• **Prompt**:
When you reach the line with "structure Part.OnPlan (u" in the data below, begin printing lines exactly, and stop once the line with "head : ∃ x g, t.windowHead" has been printed.

+++++

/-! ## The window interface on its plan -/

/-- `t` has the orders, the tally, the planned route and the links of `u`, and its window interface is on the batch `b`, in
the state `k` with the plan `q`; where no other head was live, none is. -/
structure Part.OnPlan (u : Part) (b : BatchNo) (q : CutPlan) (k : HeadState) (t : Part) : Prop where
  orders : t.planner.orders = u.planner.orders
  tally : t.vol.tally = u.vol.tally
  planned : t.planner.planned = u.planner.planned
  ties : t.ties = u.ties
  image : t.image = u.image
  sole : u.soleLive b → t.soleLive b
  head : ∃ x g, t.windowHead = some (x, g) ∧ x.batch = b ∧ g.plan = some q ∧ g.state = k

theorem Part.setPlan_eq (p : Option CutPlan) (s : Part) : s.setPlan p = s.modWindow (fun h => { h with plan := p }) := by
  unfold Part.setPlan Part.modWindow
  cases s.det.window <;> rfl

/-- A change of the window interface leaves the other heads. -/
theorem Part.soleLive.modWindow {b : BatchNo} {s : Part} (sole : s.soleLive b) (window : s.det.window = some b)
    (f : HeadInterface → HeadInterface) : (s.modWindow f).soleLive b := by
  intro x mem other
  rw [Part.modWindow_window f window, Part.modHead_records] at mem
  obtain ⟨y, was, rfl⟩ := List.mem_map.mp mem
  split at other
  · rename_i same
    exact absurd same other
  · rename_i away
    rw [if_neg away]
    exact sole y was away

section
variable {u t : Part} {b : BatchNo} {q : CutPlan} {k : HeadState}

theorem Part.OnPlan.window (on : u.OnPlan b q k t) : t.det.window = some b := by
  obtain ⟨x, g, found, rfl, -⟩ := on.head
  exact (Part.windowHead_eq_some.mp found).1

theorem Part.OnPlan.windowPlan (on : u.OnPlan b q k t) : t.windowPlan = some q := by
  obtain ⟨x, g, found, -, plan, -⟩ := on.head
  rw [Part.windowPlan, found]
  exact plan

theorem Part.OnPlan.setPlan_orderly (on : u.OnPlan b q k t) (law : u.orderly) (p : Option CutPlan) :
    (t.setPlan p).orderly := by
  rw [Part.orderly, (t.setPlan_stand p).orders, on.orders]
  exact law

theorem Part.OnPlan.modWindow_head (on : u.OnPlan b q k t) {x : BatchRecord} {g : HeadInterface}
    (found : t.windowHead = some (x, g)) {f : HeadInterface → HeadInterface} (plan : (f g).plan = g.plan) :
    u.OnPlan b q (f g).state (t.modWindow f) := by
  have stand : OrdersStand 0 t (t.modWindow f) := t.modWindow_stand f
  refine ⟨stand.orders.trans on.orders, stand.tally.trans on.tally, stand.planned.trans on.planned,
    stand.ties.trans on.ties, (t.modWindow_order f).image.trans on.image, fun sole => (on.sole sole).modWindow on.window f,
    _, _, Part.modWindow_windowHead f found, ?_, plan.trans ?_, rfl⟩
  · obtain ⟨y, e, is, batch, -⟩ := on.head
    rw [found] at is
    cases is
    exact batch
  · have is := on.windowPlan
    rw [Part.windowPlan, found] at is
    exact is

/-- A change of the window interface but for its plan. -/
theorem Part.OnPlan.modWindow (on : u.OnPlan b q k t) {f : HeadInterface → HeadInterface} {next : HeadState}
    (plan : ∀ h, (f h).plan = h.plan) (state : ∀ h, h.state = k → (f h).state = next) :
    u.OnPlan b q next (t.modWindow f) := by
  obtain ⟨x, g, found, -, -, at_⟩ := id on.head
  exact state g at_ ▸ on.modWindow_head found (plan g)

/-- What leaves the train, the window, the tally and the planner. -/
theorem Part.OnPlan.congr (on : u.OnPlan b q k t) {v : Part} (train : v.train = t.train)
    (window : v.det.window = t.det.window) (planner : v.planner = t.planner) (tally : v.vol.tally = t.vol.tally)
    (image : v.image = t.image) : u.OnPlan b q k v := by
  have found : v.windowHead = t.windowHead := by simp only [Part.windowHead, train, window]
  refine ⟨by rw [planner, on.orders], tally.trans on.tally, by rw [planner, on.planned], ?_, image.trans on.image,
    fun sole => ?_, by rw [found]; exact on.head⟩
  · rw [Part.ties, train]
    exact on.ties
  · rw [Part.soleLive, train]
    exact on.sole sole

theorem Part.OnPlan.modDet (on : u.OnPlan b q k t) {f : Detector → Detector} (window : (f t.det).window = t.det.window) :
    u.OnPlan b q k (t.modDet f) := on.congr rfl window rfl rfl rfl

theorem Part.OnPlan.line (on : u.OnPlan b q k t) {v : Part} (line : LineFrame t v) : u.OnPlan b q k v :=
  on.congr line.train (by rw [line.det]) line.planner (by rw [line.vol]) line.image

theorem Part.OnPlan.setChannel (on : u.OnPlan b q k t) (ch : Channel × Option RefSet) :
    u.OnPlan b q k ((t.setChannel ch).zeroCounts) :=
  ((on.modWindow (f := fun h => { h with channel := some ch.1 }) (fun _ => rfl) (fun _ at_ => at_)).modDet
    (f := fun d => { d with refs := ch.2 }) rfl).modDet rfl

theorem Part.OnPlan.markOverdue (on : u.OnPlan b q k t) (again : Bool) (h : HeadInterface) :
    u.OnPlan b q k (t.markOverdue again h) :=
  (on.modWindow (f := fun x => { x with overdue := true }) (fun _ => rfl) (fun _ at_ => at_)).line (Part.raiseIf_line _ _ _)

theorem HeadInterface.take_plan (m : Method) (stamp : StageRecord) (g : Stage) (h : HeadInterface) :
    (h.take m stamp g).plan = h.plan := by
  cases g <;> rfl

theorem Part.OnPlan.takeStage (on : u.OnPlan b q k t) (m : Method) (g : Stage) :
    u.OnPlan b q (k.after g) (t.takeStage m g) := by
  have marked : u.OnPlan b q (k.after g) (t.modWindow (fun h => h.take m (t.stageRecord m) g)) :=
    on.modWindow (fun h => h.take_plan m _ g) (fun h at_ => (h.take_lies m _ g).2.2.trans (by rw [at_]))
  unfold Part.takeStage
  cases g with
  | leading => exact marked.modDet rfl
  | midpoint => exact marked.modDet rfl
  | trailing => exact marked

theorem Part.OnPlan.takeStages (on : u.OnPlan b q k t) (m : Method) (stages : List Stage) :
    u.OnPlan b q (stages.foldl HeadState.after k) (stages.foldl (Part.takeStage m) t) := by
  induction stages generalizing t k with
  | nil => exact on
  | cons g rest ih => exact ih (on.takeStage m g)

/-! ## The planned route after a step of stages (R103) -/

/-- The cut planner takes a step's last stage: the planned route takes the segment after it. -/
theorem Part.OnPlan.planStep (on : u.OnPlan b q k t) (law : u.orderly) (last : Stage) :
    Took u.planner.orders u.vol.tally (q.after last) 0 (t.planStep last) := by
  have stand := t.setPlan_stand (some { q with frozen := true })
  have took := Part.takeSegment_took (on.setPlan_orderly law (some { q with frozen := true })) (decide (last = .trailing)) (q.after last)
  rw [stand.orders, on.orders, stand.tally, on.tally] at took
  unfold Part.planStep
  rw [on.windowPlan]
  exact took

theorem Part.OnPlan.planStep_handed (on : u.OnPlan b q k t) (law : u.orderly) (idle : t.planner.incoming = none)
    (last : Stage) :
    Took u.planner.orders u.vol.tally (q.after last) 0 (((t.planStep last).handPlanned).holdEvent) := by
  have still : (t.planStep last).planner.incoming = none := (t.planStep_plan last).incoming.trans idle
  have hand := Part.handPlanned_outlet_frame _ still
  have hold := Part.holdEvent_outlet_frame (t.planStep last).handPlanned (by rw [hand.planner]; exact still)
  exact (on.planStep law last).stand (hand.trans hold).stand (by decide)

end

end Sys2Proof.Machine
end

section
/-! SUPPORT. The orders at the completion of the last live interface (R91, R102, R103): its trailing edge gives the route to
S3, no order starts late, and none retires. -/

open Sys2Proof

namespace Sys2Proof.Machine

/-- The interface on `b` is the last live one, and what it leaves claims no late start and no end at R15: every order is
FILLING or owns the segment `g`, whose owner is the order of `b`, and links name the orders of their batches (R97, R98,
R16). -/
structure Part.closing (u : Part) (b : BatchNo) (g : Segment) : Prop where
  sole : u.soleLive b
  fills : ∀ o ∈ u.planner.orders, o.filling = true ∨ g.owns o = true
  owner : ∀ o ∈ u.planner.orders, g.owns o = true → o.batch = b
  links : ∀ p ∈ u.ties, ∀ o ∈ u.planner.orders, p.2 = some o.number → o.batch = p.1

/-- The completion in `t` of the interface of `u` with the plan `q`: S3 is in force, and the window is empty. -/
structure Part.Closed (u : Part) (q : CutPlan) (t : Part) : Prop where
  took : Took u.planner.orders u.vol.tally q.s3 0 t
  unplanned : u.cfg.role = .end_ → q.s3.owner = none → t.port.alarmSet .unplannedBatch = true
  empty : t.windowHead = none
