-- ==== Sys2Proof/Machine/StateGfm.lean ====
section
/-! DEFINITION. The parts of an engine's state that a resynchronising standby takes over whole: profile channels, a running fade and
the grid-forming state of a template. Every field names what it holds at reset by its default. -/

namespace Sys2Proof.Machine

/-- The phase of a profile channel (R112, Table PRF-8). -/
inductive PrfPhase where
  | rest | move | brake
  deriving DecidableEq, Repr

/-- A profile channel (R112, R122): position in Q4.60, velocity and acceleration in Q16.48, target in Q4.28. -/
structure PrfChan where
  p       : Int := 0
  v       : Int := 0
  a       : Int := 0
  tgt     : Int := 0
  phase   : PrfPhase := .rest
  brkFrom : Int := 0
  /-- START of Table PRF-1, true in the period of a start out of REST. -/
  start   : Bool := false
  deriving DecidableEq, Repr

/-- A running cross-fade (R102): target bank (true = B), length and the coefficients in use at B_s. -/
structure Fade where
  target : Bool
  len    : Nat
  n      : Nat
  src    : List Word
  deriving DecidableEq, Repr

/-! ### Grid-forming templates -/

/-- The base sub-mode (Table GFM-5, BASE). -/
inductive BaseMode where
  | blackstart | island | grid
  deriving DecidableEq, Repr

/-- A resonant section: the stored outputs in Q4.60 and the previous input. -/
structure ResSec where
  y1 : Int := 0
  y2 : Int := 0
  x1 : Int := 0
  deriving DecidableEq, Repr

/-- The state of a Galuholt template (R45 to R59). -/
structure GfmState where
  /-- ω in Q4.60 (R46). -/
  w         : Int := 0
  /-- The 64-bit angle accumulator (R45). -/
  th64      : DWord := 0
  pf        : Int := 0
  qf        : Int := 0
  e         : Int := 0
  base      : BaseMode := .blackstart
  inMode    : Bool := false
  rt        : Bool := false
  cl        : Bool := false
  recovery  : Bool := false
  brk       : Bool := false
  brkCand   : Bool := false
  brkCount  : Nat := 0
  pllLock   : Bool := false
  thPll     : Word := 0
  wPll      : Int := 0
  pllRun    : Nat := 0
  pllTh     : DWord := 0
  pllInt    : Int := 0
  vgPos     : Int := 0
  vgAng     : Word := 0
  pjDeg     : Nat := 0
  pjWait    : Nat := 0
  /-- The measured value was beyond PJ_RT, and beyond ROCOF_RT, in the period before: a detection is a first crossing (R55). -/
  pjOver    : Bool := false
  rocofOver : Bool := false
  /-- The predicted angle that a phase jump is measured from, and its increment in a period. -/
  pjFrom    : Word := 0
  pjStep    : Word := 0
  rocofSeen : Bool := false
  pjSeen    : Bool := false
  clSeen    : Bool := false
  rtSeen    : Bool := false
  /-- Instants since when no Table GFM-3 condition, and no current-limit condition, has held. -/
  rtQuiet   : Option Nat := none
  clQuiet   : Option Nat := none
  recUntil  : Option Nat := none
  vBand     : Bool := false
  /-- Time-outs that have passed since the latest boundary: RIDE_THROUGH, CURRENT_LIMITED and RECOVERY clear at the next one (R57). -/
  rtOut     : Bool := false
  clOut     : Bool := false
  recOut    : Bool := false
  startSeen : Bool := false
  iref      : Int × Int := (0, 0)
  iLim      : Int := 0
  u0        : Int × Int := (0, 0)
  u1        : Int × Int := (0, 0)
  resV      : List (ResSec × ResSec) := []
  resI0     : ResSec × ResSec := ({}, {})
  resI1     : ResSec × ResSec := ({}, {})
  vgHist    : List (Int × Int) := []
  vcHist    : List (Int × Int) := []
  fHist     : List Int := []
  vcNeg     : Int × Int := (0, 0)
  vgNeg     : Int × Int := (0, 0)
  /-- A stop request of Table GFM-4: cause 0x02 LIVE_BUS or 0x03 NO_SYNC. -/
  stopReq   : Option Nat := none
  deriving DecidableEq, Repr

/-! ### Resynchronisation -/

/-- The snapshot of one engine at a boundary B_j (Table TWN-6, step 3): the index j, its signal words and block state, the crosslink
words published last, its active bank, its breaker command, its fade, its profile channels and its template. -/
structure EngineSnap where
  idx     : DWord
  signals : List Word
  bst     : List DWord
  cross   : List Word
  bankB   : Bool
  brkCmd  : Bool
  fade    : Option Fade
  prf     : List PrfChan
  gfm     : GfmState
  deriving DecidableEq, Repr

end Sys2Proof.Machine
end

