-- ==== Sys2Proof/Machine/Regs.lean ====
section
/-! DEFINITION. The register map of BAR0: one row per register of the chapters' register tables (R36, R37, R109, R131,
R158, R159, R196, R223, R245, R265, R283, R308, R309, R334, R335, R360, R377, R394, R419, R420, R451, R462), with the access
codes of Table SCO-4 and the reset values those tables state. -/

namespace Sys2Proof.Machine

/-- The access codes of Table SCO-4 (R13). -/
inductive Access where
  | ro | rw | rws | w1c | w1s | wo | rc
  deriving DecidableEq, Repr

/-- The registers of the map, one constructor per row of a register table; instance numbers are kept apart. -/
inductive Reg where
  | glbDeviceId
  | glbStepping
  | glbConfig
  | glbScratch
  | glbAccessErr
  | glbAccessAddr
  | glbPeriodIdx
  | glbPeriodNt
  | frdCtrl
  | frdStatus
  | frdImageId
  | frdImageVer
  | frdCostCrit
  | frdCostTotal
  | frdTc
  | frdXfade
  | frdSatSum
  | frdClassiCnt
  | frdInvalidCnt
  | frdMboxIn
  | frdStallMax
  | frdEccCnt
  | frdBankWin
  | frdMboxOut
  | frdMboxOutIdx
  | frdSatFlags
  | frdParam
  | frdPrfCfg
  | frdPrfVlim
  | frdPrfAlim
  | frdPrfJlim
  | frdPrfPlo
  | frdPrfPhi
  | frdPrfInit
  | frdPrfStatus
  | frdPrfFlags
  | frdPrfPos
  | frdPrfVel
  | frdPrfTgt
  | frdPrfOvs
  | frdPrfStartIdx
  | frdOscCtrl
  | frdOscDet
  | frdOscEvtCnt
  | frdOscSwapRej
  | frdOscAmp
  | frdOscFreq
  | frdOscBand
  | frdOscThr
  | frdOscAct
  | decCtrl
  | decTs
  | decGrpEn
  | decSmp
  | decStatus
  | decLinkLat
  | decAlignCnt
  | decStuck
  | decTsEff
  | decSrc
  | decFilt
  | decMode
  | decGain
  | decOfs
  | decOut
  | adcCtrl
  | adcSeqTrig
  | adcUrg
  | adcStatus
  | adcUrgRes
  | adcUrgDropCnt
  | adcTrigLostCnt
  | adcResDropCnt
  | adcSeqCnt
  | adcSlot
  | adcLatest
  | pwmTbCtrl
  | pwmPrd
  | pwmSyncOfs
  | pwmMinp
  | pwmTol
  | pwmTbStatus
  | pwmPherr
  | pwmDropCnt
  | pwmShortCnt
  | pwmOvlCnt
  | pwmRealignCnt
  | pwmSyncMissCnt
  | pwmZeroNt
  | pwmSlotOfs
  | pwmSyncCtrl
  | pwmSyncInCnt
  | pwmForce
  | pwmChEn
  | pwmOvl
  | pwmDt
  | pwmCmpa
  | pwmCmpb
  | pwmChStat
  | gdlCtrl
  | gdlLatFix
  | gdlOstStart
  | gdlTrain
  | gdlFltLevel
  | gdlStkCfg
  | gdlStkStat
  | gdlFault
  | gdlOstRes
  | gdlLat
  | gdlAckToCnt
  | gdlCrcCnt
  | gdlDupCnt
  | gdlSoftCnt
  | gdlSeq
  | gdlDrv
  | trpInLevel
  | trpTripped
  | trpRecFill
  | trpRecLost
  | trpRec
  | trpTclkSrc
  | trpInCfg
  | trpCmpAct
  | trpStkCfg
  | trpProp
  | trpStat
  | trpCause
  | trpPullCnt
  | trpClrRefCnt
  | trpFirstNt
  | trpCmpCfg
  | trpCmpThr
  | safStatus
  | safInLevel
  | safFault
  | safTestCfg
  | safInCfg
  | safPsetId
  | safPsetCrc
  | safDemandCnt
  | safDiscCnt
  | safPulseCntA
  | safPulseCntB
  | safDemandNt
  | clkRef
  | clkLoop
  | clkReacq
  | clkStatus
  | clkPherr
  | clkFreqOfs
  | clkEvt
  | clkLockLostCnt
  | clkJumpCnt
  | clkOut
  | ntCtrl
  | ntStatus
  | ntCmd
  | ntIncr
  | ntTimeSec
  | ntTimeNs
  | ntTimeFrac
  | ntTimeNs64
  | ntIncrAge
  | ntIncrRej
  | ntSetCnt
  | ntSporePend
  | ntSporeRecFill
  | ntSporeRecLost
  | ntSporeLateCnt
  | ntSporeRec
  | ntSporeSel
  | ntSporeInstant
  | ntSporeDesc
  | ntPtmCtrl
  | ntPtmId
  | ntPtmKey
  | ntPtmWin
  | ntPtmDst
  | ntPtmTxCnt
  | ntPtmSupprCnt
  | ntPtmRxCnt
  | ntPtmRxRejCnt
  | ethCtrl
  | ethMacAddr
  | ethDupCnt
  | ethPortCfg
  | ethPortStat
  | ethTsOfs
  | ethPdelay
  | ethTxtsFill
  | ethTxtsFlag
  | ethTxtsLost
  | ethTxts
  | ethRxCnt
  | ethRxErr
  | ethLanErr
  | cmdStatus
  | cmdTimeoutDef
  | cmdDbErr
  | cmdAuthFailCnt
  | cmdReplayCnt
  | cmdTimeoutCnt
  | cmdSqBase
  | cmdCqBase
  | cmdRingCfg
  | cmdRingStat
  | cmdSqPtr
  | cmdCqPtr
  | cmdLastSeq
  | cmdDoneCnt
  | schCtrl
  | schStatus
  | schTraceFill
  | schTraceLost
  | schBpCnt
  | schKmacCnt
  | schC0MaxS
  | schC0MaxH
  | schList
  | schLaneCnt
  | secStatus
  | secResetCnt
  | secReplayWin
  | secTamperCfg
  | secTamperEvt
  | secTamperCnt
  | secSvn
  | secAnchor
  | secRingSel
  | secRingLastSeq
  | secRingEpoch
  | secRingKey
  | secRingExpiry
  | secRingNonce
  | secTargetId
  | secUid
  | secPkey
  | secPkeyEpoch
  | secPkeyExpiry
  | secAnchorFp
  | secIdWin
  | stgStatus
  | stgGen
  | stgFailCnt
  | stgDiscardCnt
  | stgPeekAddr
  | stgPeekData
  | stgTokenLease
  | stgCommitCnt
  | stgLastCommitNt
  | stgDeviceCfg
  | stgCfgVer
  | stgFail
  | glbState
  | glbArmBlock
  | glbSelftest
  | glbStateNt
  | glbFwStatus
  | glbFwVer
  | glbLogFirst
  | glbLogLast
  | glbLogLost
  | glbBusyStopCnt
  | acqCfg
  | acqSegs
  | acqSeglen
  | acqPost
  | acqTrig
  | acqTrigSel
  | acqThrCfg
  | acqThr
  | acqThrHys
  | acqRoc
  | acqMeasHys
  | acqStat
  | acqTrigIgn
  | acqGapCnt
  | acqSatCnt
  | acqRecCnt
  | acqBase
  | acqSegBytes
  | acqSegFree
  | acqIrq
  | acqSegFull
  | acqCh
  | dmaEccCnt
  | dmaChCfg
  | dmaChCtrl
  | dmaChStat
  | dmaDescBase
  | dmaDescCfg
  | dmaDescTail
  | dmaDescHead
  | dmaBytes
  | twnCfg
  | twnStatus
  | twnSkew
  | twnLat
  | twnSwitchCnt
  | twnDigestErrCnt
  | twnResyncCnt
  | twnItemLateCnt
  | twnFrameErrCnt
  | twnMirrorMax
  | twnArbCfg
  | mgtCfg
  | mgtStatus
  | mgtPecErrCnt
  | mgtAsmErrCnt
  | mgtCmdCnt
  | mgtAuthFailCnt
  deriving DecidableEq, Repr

+++++

• **Exercise result**:
structure Part.OnPlan (u : Part) (b : BatchNo) (q : CutPlan) (k : HeadState) (t : Part) : Prop where
  orders : t.planner.orders = u.planner.orders
  tally : t.vol.tally = u.vol.tally
  planned : t.planner.planned = u.planner.planned
  ties : t.ties = u.ties
  image : t.image = u.image
  sole : u.soleLive b → t.soleLive b
  head : ∃ x g, t.windowHead = some (x, g) ∧ x.batch = b ∧ g.plan = some q ∧ g.state = k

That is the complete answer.